Saved data entries

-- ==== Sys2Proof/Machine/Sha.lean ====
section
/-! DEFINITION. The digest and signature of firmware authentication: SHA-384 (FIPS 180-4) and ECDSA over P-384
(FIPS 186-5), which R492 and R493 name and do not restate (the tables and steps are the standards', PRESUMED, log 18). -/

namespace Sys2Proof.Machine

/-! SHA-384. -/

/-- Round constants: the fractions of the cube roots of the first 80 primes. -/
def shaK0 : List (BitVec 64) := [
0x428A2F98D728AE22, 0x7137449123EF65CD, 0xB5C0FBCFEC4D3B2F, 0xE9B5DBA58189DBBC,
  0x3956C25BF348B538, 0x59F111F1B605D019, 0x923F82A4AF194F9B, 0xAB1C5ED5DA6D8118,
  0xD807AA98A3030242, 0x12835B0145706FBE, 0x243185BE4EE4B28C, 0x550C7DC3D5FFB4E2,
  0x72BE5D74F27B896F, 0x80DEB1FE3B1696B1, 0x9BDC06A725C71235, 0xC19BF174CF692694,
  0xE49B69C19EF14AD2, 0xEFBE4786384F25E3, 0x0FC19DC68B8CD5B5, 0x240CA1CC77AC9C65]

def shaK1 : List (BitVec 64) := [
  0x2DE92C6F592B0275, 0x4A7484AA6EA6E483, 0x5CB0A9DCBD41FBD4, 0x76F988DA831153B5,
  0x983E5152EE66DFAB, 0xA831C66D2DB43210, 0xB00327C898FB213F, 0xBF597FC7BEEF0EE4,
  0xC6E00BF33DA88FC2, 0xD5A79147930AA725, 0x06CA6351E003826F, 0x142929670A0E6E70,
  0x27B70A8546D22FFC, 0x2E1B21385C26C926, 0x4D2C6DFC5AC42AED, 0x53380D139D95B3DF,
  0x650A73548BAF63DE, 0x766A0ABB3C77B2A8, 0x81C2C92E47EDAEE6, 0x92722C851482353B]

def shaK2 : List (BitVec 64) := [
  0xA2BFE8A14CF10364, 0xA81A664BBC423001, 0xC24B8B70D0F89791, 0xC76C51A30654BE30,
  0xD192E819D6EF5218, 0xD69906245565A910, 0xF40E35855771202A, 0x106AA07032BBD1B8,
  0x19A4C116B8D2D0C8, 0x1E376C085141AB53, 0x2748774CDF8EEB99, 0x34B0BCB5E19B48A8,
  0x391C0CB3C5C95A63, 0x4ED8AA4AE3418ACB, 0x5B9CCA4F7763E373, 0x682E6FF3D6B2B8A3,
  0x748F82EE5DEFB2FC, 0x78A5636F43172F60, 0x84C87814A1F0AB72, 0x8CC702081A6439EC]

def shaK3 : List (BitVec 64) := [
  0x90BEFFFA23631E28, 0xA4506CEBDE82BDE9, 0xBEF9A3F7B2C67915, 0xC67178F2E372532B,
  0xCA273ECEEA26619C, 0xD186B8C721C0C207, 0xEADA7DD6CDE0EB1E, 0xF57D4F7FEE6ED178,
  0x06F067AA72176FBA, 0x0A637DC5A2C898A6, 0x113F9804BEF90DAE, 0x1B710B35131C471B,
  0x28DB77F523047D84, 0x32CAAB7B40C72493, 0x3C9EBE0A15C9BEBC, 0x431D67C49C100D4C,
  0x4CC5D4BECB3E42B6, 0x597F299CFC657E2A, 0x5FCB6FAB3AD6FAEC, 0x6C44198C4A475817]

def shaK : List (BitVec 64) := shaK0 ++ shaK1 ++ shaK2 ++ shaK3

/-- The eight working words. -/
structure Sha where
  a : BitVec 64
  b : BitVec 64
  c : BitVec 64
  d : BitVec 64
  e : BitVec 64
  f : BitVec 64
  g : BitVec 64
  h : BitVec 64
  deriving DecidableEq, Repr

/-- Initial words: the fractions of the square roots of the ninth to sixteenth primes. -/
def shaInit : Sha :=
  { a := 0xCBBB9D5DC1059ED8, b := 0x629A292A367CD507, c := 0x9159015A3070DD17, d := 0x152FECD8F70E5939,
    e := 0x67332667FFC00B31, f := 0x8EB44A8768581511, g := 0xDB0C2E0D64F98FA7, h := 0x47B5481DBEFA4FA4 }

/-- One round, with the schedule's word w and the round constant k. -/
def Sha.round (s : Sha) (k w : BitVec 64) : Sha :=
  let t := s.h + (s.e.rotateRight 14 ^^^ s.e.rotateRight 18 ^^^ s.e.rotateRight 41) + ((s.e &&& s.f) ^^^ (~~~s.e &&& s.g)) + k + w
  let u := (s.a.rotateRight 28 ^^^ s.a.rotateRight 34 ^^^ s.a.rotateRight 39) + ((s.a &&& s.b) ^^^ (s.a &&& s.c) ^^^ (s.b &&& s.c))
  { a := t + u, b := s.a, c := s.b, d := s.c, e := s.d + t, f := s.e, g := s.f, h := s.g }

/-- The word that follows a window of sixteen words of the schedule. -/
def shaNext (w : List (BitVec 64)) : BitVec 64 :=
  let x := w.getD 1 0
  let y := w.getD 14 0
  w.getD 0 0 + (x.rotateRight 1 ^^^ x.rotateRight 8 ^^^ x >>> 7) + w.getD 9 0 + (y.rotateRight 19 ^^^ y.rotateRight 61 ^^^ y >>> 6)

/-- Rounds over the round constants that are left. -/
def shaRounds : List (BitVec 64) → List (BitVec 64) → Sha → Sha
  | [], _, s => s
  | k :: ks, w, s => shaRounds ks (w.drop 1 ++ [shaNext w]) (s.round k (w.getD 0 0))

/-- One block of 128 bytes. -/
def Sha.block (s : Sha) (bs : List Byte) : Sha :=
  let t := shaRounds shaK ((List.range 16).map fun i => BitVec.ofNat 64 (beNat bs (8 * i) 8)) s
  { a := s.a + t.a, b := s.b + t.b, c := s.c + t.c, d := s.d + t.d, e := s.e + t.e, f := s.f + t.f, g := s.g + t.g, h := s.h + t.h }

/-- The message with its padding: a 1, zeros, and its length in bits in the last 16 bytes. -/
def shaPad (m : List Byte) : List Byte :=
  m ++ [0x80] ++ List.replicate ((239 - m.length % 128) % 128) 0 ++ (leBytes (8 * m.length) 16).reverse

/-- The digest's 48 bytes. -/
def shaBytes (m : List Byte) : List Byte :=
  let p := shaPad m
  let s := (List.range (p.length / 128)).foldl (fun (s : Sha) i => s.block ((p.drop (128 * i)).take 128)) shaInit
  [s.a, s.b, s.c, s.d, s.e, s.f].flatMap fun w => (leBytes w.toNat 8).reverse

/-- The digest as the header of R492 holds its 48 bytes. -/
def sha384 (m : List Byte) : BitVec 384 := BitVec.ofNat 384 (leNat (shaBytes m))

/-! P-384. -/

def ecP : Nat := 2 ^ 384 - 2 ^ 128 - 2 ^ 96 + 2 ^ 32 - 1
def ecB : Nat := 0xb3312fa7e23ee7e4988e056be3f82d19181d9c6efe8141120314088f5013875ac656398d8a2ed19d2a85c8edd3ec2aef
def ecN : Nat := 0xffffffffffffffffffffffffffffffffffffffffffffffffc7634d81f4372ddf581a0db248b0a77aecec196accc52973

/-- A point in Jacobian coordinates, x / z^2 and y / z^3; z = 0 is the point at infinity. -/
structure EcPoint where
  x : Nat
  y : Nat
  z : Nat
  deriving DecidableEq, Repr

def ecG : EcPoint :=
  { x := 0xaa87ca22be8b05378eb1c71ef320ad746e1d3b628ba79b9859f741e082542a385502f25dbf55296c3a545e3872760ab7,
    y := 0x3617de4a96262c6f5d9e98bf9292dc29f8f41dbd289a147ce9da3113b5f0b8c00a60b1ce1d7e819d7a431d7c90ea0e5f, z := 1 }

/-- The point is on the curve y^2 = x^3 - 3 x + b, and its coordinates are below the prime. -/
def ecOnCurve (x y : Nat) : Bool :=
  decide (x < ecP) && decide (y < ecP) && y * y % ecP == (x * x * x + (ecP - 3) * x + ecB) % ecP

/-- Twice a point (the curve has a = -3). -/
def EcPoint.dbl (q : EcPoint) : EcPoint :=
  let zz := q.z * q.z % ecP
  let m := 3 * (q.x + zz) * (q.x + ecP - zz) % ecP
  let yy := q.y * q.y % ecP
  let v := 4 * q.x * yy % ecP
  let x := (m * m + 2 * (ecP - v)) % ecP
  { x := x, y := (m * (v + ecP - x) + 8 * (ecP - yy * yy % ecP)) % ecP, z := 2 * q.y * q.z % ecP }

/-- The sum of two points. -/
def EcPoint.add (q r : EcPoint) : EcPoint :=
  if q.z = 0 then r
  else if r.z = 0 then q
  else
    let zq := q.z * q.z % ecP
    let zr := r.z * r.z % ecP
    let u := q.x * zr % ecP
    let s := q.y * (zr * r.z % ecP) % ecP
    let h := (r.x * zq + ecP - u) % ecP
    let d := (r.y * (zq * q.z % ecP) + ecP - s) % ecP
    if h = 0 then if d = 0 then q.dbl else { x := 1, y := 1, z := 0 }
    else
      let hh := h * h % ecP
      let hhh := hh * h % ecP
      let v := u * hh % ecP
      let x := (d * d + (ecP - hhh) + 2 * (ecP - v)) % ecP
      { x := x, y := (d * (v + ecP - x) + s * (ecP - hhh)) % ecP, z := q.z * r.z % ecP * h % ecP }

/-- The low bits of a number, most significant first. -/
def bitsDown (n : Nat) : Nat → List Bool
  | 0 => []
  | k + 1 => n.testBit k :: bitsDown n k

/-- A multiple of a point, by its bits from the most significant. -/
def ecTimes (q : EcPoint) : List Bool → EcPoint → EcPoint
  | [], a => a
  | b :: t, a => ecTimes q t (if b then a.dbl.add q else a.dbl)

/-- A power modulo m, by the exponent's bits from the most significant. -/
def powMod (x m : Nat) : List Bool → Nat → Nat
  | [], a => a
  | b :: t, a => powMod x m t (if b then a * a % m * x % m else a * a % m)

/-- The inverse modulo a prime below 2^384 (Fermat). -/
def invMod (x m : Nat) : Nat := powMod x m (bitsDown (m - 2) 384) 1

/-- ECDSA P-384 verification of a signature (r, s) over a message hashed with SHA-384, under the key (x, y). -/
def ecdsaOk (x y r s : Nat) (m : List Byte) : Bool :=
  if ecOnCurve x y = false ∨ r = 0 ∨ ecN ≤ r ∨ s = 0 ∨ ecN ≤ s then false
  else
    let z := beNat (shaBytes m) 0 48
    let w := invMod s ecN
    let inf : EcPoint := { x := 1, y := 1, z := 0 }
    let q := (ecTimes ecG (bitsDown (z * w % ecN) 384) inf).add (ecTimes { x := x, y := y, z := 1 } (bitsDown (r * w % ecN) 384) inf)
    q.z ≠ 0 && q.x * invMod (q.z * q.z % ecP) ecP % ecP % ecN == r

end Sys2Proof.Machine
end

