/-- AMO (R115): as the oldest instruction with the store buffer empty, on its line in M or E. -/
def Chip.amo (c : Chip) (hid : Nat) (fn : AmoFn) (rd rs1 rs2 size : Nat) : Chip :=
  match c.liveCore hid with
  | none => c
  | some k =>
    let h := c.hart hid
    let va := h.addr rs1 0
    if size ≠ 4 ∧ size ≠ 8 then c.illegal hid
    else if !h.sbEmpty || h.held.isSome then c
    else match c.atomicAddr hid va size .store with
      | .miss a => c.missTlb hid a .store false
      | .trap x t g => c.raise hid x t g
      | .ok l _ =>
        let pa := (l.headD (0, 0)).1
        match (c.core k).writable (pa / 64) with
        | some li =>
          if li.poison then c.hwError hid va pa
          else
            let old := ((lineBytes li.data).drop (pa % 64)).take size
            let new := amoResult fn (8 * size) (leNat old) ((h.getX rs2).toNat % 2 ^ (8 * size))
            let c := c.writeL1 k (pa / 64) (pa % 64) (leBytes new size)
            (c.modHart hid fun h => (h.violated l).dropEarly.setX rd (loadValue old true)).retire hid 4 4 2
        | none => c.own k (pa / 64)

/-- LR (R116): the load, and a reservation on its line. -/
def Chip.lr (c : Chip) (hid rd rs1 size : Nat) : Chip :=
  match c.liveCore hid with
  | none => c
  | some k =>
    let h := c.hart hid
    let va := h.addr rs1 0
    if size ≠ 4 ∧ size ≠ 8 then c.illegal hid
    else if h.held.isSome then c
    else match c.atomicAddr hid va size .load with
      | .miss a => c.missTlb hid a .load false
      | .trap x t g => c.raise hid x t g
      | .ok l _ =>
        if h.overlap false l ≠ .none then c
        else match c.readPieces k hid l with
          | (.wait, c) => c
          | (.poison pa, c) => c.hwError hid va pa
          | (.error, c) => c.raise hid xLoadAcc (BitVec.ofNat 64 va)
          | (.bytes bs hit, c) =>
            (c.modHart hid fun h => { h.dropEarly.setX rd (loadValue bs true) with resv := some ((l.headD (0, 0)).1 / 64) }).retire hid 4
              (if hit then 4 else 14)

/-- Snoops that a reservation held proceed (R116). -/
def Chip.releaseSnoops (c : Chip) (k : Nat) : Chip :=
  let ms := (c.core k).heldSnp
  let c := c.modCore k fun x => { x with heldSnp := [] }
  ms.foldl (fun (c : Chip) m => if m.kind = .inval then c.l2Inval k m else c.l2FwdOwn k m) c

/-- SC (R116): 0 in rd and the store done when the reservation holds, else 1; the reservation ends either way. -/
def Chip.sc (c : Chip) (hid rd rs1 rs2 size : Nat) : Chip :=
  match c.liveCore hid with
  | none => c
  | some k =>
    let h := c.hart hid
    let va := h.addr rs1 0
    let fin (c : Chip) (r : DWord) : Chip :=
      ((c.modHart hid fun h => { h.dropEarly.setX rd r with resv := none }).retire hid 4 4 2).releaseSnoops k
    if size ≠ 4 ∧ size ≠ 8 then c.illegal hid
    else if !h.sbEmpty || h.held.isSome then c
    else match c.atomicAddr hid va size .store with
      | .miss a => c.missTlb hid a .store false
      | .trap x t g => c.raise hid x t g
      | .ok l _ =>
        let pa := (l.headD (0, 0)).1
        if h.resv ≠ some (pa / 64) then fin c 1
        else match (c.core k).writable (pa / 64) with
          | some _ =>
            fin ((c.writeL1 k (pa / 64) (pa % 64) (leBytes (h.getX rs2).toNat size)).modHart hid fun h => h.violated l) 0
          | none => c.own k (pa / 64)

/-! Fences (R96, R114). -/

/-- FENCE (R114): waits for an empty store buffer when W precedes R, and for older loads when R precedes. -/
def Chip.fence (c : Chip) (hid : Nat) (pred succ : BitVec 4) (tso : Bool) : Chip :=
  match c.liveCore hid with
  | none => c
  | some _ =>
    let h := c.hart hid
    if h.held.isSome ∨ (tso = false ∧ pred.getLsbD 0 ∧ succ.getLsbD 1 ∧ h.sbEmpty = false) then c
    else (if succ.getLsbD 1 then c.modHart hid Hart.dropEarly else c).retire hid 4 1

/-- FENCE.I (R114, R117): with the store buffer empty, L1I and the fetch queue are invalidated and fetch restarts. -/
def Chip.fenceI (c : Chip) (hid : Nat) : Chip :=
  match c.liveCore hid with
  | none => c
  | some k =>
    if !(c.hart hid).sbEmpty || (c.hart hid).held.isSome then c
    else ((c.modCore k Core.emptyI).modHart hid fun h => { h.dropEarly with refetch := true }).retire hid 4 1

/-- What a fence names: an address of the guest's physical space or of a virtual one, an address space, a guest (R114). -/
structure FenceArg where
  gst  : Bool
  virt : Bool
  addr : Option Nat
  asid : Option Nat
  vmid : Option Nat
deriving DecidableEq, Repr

◆ **Problem details**
Your answer should be the lines above, from the line containing "the prime. -/" up to and including the line containing "def invMod (x", reproduced exactly and with nothing else.

◆ **Response area**
/-- The point is on the curve y^2 = x^3 - 3 x + b, and its coordinates are below the prime. -/
def ecOnCurve (x y : Nat) : Bool :=
  decide (x < ecP) && decide (y < ecP) && y * y % ecP == (x * x * x + (ecP - 3) * x + ecB) % ecP

/-- Twice a point (the curve has a = -3). -/
def EcPoint.dbl (q : EcPoint) : EcPoint :=
  let zz := q.z * q.z % ecP
  let m := 3 * (q.x + zz) * (q.x + ecP - zz) % ecP
  let yy := q.y * q.y % ecP
  let v := 4 * q.x * yy % ecP
  let x := (m * m + 2 * (ecP - v)) % ecP
  { x := x, y := (m * (v + ecP - x) + 8 * (ecP - yy * yy % ecP)) % ecP, z := 2 * q.y * q.z % ecP }

/-- The sum of two points. -/
def EcPoint.add (q r : EcPoint) : EcPoint :=
  if q.z = 0 then r
  else if r.z = 0 then q
  else
    let zq := q.z * q.z % ecP
    let zr := r.z * r.z % ecP
    let u := q.x * zr % ecP
    let s := q.y * (zr * r.z % ecP) % ecP
    let h := (r.x * zq + ecP - u) % ecP
    let d := (r.y * (zq * q.z % ecP) + ecP - s) % ecP
    if h = 0 then if d = 0 then q.dbl else { x := 1, y := 1, z := 0 }
    else
      let hh := h * h % ecP
      let hhh := hh * h % ecP
      let v := u * hh % ecP
      let x := (d * d + (ecP - hhh) + 2 * (ecP - v)) % ecP
      { x := x, y := (d * (v + ecP - x) + s * (ecP - hhh)) % ecP, z := q.z * r.z % ecP * h % ecP }

/-- The low bits of a number, most significant first. -/
def bitsDown (n : Nat) : Nat → List Bool
  | 0 => []
  | k + 1 => n.testBit k :: bitsDown n k

/-- A multiple of a point, by its bits from the most significant. -/
def ecTimes (q : EcPoint) : List Bool → EcPoint → EcPoint
  | [], a => a
  | b :: t, a => ecTimes q t (if b then a.dbl.add q else a.dbl)

/-- A power modulo m, by the exponent's bits from the most significant. -/
def powMod (x m : Nat) : List Bool → Nat → Nat
  | [], a => a
  | b :: t, a => powMod x m t (if b then a * a % m * x % m else a * a % m)

/-- The inverse modulo a prime below 2^384 (Fermat). -/
def invMod (x m : Nat) : Nat := powMod x m (bitsDown (m - 2) 384) 1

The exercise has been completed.